Has the year of the woman finally arrived?

It would be dangerous to generalize, because any photo of global Heads of State remains a choreography of black suits, with only one or two black skirts.

Yet - something new has happened in each of these triumphs for women's leadership.

Gender was not the barrier it used to be. On the contrary, being a woman may have been an advantage.

All three women have lived under male dictatorships - Merkel, under communism, an experience that makes her a passionate proponent of Democracy.

Both Liberia's and Chile's new Presidents have suffered during their countries' past regimes.

President Sirleaf was imprisoned twice and threatened with rape and execution.

President Elect Bechelet saw political terrorism first-hand. Her father, a General, was tortured and killed by Pinochet, and she and her mother were imprisoned and tortured.

None of these women has a traditional story.

Each of them has a compelling personal story which resonated with the voters.

While American women politicians often agonize whether they should follow the male model of leadership, or reveal gender differences, both Liberia's and Chile's new leaders succeeded by making their femininity an advantage.

They define themselves as healers, peacemakers, mother figures who can bring their respective countries out of years of strife and suffering into a new period of reconciliation and change.

All three women exhibit remarkable courage and optimism.

Ms. Bechelet confessed on the News Hour recently that she had experienced rage at the Pinochet regime, which had killed her father, but she said she'd tried to channel pain into a constructive realm.

It is as if the voters had said, we're tired of the old style macho politics.
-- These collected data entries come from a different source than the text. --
-- ==== Sys2Proof/Certificates/Slice0/Obligations.lean ====
section
/-! DEFINITION. The statements about the block that are to be proved. `Accepted s b f` says that the command in mailbox b
passes the checks that all commands share; `s.taken b` is the state as the firmware has it while it executes the command;
`.sweep b` completes the undefined opcodes that waited behind it (assumption 5); `.settle` is the firmware's own work after
an event (R52). -/

open Sys2Proof Sys2Proof.Machine

/-! ## The block and its queue -/

/-- A step takes the command at the front of the queue and does to the rest of the state what exec does. -/
def Obligations.StepRunsFrontCommand : Prop :=
  ∀ (c : Instr) (rest : List Instr) (s : State), step { s with pending := c :: rest } = exec c { s with pending := rest }

/-- On an empty queue a step is 4 ns of the time domain: the model's choice (assumption 1). -/
def Obligations.EmptyQueueStepIsOneCycle : Prop :=
  ∀ s : State, s.pending = [] →
    ∃ t, step s = .next t ∧ t.pending = [] ∧
      (s.power.vddAon = false → t = s) ∧
      (s.power.vddAon = true → t.power.aonNs = s.power.aonNs + 4) ∧
      (s.power.vddAon = true → s.power.pllLocked = true → t.time.tbm = s.time.tbm + (increment s.time.k).toNat)

/-- No command and no state makes the block stop: each command of the table completes everywhere, so no run stops. -/
def Obligations.NoCommandStops : Prop :=
  (∀ (c : Instr) (s : State), ∃ t, exec c s = .next t) ∧ ∀ s, Safe s

/-- A command's effect leaves the commands that wait behind it alone. -/
def Obligations.CommandsLeaveTheQueue : Prop :=
  ∀ (c : Instr) (s t : State), exec c s = .next t → t.pending = s.pending

/-- A command that reads, or acts on mailboxes, sessions, rings, interrupts and snapshots alone leaves the rest of the
device as it was: every register, memory, job, stream, link, time base and non-volatile value. -/
def Obligations.MailCommandsLeaveTheDevice : Prop :=
  ∀ (c : Instr) (s t : State), mailOnly c = true → exec c s = .next t →
    t = { s with ncp := t.ncp, vecs := t.vecs, obs := t.obs, free := t.free, outs := t.outs }

/-- Every byte of capture memory, the board and reset registers, the time bases and the readings of health are unchanged
by each command that does not name them; and the firmware's own work after an event changes none of the last three, nor
shrouds, sensors, the endpoint and the engines. -/
def Obligations.CommandsKeepWhatTheyDoNotName : Prop :=
  (∀ (c : Instr) (s t : State), exec c s = .next t →
    (actsOnCapture c = false → t.mem = s.mem) ∧ (actsOnPower c = false → t.power = s.power) ∧
      (actsOnTime c = false → t.time = s.time) ∧ (actsOnHealth c = false → t.health = s.health)) ∧
  (∀ s : State, s.settle.power = s.power ∧ s.settle.time = s.time ∧ s.settle.health = s.health ∧
    s.settle.shrouds = s.shrouds ∧ s.settle.sensors = s.sensors ∧ s.settle.ep = s.ep ∧ s.settle.engines = s.engines ∧
    s.settle.latches = s.latches ∧ s.settle.pending = s.pending)

/-- The tables and the memories are in form right after reset. -/
def Obligations.ResetHasInvariant : Prop := State.reset.Inv
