-- ==== Sys2Proof/Laws/State.lean ====
section
/-! SUPPORT. What each update of one part of the state leaves and changes, field by field. -/

namespace Sys2Proof.Machine

open Sys2Proof

/-! ## Lists -/

theorem upd_length {α : Type} (l : List α) (i : Nat) (f : α → α) : (upd l i f).length = l.length := by
  simp [upd]

theorem upd_getD_self {α : Type} {l : List α} {i : Nat} {f : α → α} (d : α) (h : i < l.length) :
    (upd l i f).getD i d = f (l.getD i d) := by
  simp [upd, List.getD_eq_getElem?_getD, h]

theorem upd_getD_of_ne {α : Type} {l : List α} {i j : Nat} {f : α → α} (d : α) (h : j ≠ i) :
    (upd l i f).getD j d = l.getD j d := by
  simp [upd, List.getD_eq_getElem?_getD, Ne.symm h]

theorem each_nil {α σ : Type} (f : α → σ → σ) (s : σ) : each [] f s = s := rfl

theorem each_cons {α σ : Type} (a : α) (l : List α) (f : α → σ → σ) (s : σ) : each (a :: l) f s = each l f (f a s) := rfl

/-- A property that every change of the fold keeps holds at its end. -/
theorem each_keeps {α σ : Type} {P : σ → Prop} {f : α → σ → σ} (l : List α) {s : σ} (hs : P s)
    (hf : ∀ a ∈ l, ∀ t, P t → P (f a t)) : P (each l f s) := by
  induction l generalizing s with
  | nil => exact hs
  | cons a l ih => exact ih (hf a (by simp) s hs) (fun b hb t ht => hf b (by simp [hb]) t ht)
We've suffered enough under those regimes.

We are ready to take the chance and try someone new-instead of the traditional father strong man leader; we want to be healed, nurtured and lead by our mother.

Put more simply, the voters wanted change.

All of these new leaders have high expectations to meet - perhaps impossibly high.

But for now - the fact that voters have entrusted themselves to new women leaders proves that questions about the ability of women to lead become inconsequential, when the candidates are compelling and the voters are ready to abandon old style politics, and take a chance on the new.

This is Madeleine May Kunin.

Madeleine May Kunin is a former governor of Vermont.